No ciberespaço, essa aceleração da troca de informações nos dá o poder de
desencarnar, ficar alheios às convenções de espaço e tempo para nos tornarmos
personas virtuais capazes de viajar na velocidade da luz. Isso confunde as relações
dos seres humanos com o mundo e desordena a história (VIRILIO, 1993).
MORTE E SOCIEDADE
A morte é um tema que sempre teve grande relevância para a sociedade. Cada
cultura, situada em um determinado espaço territorial e em um período de tempo,
tem uma forma de lidar com a morte. Analisar o relacionamento do homem com a
morte, a expressão do luto e a representação da morte, mais do que compreender a
finitude da vida, ajuda a compreender como uma sociedade lida e interpreta a vida.
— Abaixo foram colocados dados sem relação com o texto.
-- ==== Sys2Proof/Tests/Slice0.lean ====
section
/-! SUPPORT. The model's own tests: ill-formed commands that the check refuses; one or two steps of each command on a small
state, most of them taken from the manual's worked cases; and, for each statement with hypotheses, a state and operands that
meet them (`meets_<statement>`). -/

set_option Elab.async false

namespace Sys2Proof.Tests

open Sys2Proof.Machine

/-! ### Small states -/

/-- The state after a command. -/
def after (c : Instr) (s : State) : State :=
  match exec c s with
  | .next t => t
  | .fault _ => s
  | .refused _ => s

/-- A READY part with nothing set up. -/
def base : State := { State.reset with partState := .ready, clearing := false }

/-- The same with a management frame begun. -/
def framed (s : State) : State := { s with frame := some .start }

/-- What a command answered: its result and data. -/
def answerOf (s : State) : List Byte := (s.frame.bind Frame.response).getD []

/-- The toy stream of 12.1: 256 by 32 bytes, T = 8, S = 3. -/
def toy : Geom where
  aperture := 0x3000000000
  viewStride := 0x2000
  storage := 0x1002000000
  statusBase := 0x1002008000
  ringBase := 0x1002008100
  ringEntries := 4
  slots := 3
  planeCount := 1
  vacant := 0xFF
  verify := false
  threshold := 3
  initialWin := 0
  planes := [⟨0, 256, 256, 32, 1, 1, 0x10⟩]

/-- A stream record of the toy stream, holding bank 10. -/
def toyStream (state : StreamState) : Stream := { Stream.reset with state := state, geom := some toy, banks := [10] }

/-- The part with the toy stream as stream 6. -/
def one (state : StreamState) : State :=
  { base with freeBanks := (List.range 160).filter fun b => b != 10 }.setStream 6 (toyStream state)

/-- A READ of `beats` beats with tag 2. -/
def readReq (addr beats : Nat) : Request := ⟨.read, BitVec.ofNat 40 addr, beats, 2, [], []⟩

/-- A WRITE of one byte value with tag 1, every byte enabled or none. -/
def writeReq (addr beats : Nat) (b : Byte) (on : Bool) : Request :=
  ⟨.write, BitVec.ofNat 40 addr, beats, 1, List.replicate (32 * beats) b, List.replicate (32 * beats) on⟩

/-- An entry of the toy stream, filled with one byte, all or none of it covered. -/
def tile (num pos : Nat) (state : EntryState) (b : Byte) (covered : Bool) : Entry :=
  ⟨num, 6, 0, 0, pos, List.replicate 1024 b, List.replicate 1024 covered, state⟩

/-- A commit of the toy stream in slot 0. -/
def commit (pos entry : Nat) (kind : Option CommitKind) (phase : Option CommitPhase) : Commit :=
  ⟨6, 0, pos, entry, .complete, .completePath, none, none, .blank, [], kind, phase, [], false⟩

/-- An issued transfer. -/
def issuedX (id : Nat) (o : Owner) (w : Wire) : Xfer := ⟨id, 0, o, 0, w, true, false⟩

/-- The toy stream with one issued internal transfer. -/
def withXfer (s : State) (o : Owner) (w : Wire) : State :=
  { s with internal := [issuedX 0 o w], nextXfer := 1, stepNum := 1 }

/-- An OKAY answer to transfer 0. -/
def okay (data : List Byte) : DramAnswer := ⟨0, 0, .okay, data⟩

/-- A DATA-ERROR answer to transfer 0. -/
def bad : DramAnswer := ⟨0, 0, .dataError, []⟩

/-! ### The checks of WellFormed.lean refuse -/

theorem test_refuses_write_short_data :
    (Instr.upstreamRequest ⟨.write, 0, 1, 0, [], List.replicate 32 true⟩).wellFormed = false := by decide
theorem test_refuses_write_short_enables :
    (Instr.upstreamRequest ⟨.write, 0, 1, 0, List.replicate 32 0, []⟩).wellFormed = false := by decide
theorem test_refuses_read_with_data : (Instr.upstreamRequest ⟨.read, 0, 1, 0, [0], []⟩).wellFormed = false := by decide
theorem test_refuses_read_with_enables : (Instr.upstreamRequest ⟨.read, 0, 1, 0, [], [true]⟩).wellFormed = false := by
  decide
theorem test_refuses_part_beats : (Instr.homeReadAnswer ⟨0, 0, .okay, [0]⟩).wellFormed = false := by decide
theorem test_refuses_nine_beats :
    (Instr.passThroughAnswer ⟨0, 0, .okay, List.replicate 288 0⟩).wellFormed = false := by decide +kernel
theorem test_refuses_upset_twice :
    (Instr.ageTick [⟨0, 0, .single, none⟩, ⟨0, 0, .double, none⟩]).wellFormed = false := by decide
theorem test_refuses_position : (Instr.commitCompletion 0 6528).wellFormed = false := by decide
theorem test_refuses_known_code : (Instr.unknownCommand 0x7E 0 0).wellFormed = false := by decide
theorem test_accepts :
    (Instr.upstreamRequest (writeReq 0 8 0 true)).wellFormed = true ∧ (Instr.ageExpiry 3 6527).wellFormed = true ∧
      (Instr.unknownCommand 0x00 0 0).wellFormed = true := by decide +kernel

/-! ### One step of each command -/

/-- PIN_RESET samples the strap and starts clearing (R167, R168). -/
theorem test_pinReset :
    (after (.pinReset .transparent) (one .opened)).mode = .transparent ∧
      (after (.pinReset .transparent) (one .opened)).partState = .starting ∧
      ((after (.pinReset .transparent) (one .opened)).stream 6).state = .free := by decide +kernel

/-- PART_READY (R169). -/
theorem test_partReady : after .partReady State.reset = base := by decide +kernel

/-- A view-0 write of line 0 opens the four entries of tile row 0 (12.3). -/
theorem test_upstreamRequest_places :
    let s := after (.upstreamRequest (writeReq 0x3000000000 8 0x55 true)) (one .opened)
    s.entries.map (fun e => (e.num, e.pos, e.state)) =
        [(0, 0, .collecting 0), (1, 1, .collecting 0), (2, 2, .collecting 0), (3, 3, .collecting 0)] ∧
      s.lastWrite = [0, 1, 2, 3] ∧ s.deliverable = [0] ∧
      s.entries.map (fun e => (e.cov.filter id).length) = [64, 64, 64, 64] := by decide +kernel

/-- A write of 9 beats fails the shape checks and is DECLINED (R133). -/
theorem test_upstreamRequest_shape :
    (after (.upstreamRequest (writeReq 0 9 0 true)) base).tagOrder.map (fun t => t.answer.map Answer.status) =
      [some .declined] := by decide +kernel

/-- A delivered answer leaves with its tag (R134). -/
theorem test_responseDelivery :
    (after .responseDelivery (after (.upstreamRequest (readReq 0x3000000000 1)) (one .opened))).upstreamOut =
      some ⟨2, .okay, List.replicate 32 0x10⟩ := by decide +kernel

/-- A released request is retried and leaves the queue (R140). -/
theorem test_holdRelease :
    let s := after .holdRelease { base with
      holdQ := [⟨0, readReq 0 1, .tagOrder, none, [], true⟩], tagOrder := [⟨0, 2, .read, 1, none⟩], nextReq := 1 }
    s.holdQ = [] ∧ s.passClass.map Xfer.owner = [.passThrough 0] := by decide +kernel

/-- After either reset the class granted last is internal, so pass-through goes first (R148). -/
theorem test_arbiterGrant :
    let s := after .arbiterGrant { base with
      passClass := [⟨0, 0, .passThrough 0, 0, readWire 0 1, false, false⟩]
      internal := [⟨1, 1, .winDesc 6, 0, readWire 64 2, false, false⟩] }
    s.lastGranted = .passThrough ∧ s.downstreamOut.map Xfer.id = some 0 := by decide +kernel

/-- Home reads of one home that one step handed over are of one group, and neither waits; those of an earlier step are
waited for (R144, R147). -/
theorem test_homeWait_byStepAndBlock :
    let x : Xfer := ⟨0, 3, .homeRead 0 0, 0, readWire 0x1002000000 1, false, false⟩
    let y (step : Nat) : Xfer := ⟨1, step, .homeRead 1 0, 0, readWire 0x1002000040 1, false, false⟩
    let s (step : Nat) : State := { one .opened with passClass := [x, y step] }
    (s 3).homeWait (y 3) = false ∧ (s 4).homeWait (y 4) = true ∧ (s 4).homeWait x = false := by decide +kernel

/-- A pass-through answer goes upstream (R16). -/
theorem test_passThroughAnswer :
    let s := after (.passThroughAnswer (okay (List.replicate 32 7))) { base with
      passClass := [issuedX 0 (.passThrough 0) (readWire 0 1)], tagOrder := [⟨0, 2, .read, 1, none⟩], nextReq := 1 }
    s.passClass = [] ∧ s.deliverable = [0] ∧ s.tagOrder.map Taken.answer = [some ⟨.okay, List.replicate 32 7⟩] := by
  decide +kernel

/-- A read whose home read fails is answered DATA-ERROR with the vacant byte, and no stream faults (R32). -/
theorem test_homeReadAnswer :
    let s := after (.homeReadAnswer bad) { one .opened with
      passClass := [issuedX 0 (.homeRead 0 0) (readWire 0x1002000000 1)]
      reads := [⟨0, 0xFF, [⟨List.replicate 32 none, true⟩], false⟩], tagOrder := [⟨0, 2, .read, 1, none⟩], nextReq := 1 }
    s.tagOrder.map Taken.answer = [some ⟨.dataError, List.replicate 32 0xFF⟩] ∧ s.reads = [] ∧
      (s.stream 6).state = .opened := by decide +kernel

/-- A state in which the commit of (0, 0) waits for one issued transfer. -/
def committing (c : Commit) (o : Owner) (w : Wire) : State :=
  withXfer { one .opened with entries := [tile 0 0 (.committing .complete) 5 true], commits := [c] } o w

/-- A verify read that fails makes the kind COLLIDED and raises COLLISION (R66). -/
theorem test_verifyReadAnswer :
    let s := after (.verifyReadAnswer bad)
      (committing { commit 0 0 none (some .verify) with matched := some 0 } (.verifyRead 6 0) (readWire 0x1002000300 8))
    s.commits.map Commit.kind = [some .collided] ∧ (s.cause 10).pending = true ∧ s.internal.length = 4 := by
  decide +kernel

/-- The last merge read leads to a whole-tile write over the old content (R74). -/
theorem test_mergeReadAnswer :
    let s := after (.mergeReadAnswer (okay (List.replicate 256 9)))
      (committing { commit 0 0 (some .partialTile) (some .merge) with
        prev := .aliasOf 2, got := [(0, List.replicate 256 9), (256, List.replicate 256 9), (512, List.replicate 256 9)] }
        (.mergeRead 6 0) (readWire 0x1002004300 8))
    s.commits.map Commit.phase = [some .write] ∧
      s.internal.map (fun x => (x.wire.addr.toNat, x.wire.data.head?)) =
        [(0x1002000000, some 5), (0x1002000100, some 5), (0x1002000200, some 5), (0x1002000300, some 5)] := by
  decide +kernel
Heidegger (2004) considera que a morte pertence à própria estrutura
essencial da existência e plenifica a vida, pois a existência humana é um ser-para-amorte. Ela é intrínseca, nascemos morrendo e morremos a cada dia. “Quando o
homem começa a viver, tem idade suficiente para morrer” (MARANHÃO, 1998, p.
69).
Sendo a morte um processo natural da vida, aceitá-la contribui para a
preservação do indivíduo:
A morte é um problema dos vivos. Os mortos não têm problemas. Entre as muitas
criaturas que morrem na Terra, a morte constitui um problema só para os seres
humanos. Embora compartilhem o nascimento, a doença, a juventude, a
maturidade, a velhice e a morte com os animais, apenas eles, dentre todos os
vivos, sabem que morrerão; apenas eles podem prever seu próprio fim, estando
cientes de que pode ocorrer a qualquer momento e tomando precauções
especiais – como indivíduos e como grupos – para proteger-se contra a ameaça da
aniquilação (ELIAS, 2001, p. 10).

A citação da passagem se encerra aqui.